The Chair asked the Strategic Director for Finance and Customer Service if assurance could be given that the budget would be kept under control until the end of the financial year with the predicted, £6.1 million overspend.
The Strategic Director for Finance and Customer Service responded stating that they had been working diligently with all the directorates and senior officers. They regularly reviewed their activities and maintained pressure by holding everyone accountable for their spending, regardless of the issues causing the overspend.

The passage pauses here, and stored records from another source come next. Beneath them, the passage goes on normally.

-- ==== Sys2Proof/Word.lean ====
section
/-! DEFINITION. The byte and the 32-bit word of the manual's registers and memories (R10, "Numbers and units"). -/

namespace Sys2Proof

/-- A byte of HBM, of the plate store or of the Almanac. -/
abbrev Byte := BitVec 8

/-- A 32-bit register word (R10). -/
abbrev Word := BitVec 32

end Sys2Proof
end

The Strategic Director further emphasised, that while efforts to reduce the overspend would continue, significant more time was being dedicated compared to previous years due to future economic and demographic uncertainties. They assured Members that their focus remained on the long-term sustainability of the budget and acknowledged that the current position could not be maintained indefinitely. The activities they would undertake included ongoing discussions and in-depth work with directorates to determine what decisions could be made and if there were actions that could save money for the rest of the year. Members were told that some of those decisions would be operational, whilst others would require input from members. If member decisions were required on budgets or overspend, then they would bring these matters forward. The Strategic Director assured the Chair that they maintained ongoing pressure to achieve the best possible financial outcomes for the Council and the people of Rotherham.
The Chair then asked the Cabinet Member for Finance and Safe and Clean Communities if he were also assured that officers would be able to manage the situation, and to make sure that everything would be done by finance to manage the overspend.
The Cabinet Member for Finance and Safe and Clean Communities assured OSMB that every Cabinet Member investigated any overspend within their own portfolios and would work to understand the mitigating factors had caused the overspend and worked with senior officers to reduce it. He acknowledged that his central aim was to work within the revenue budget and to hold officers to account. However, as previously highlighted some costs for statutory services, such as homeless services had skyrocketed over the past year. Furthermore, the Council had statutory responsibility to deliver a number of services by law, even if it resulted in overspends on budgets. OSMB was assured that Cabinet Members were also held to accountable to ensure budgets were delivered within allocated spend. Work was also undertaken to review any mitigating factors for overspends and identify what more could be done to reduce those budgets.
The Chair acknowledged that the Council faced many challenges moving forward and noted that OSMB had asked for reports, as part of their work programme, on the transported children's services and overspend.
The Chair thanked the Cabinet Member for Finance and Safe and Clean Communities, the Strategic Director for Finance and Customer Services and the Assistant Director for Finance for their participation at the meeting.
Resolved: – That the Overview and Scrutiny Management Board supported the recommendation that Cabinet:
1. Note the current General Fund Revenue Budget forecast overspend of £6.1 million.
2. Note that actions will continue to be taken to reduce the overspend position but that it is possible that the Council will need to draw on its reserves to balance the 2024/25 position.
3. Note the updated position of the Capital Programme, including proposed capital programme variations to expenditure profiles and funding.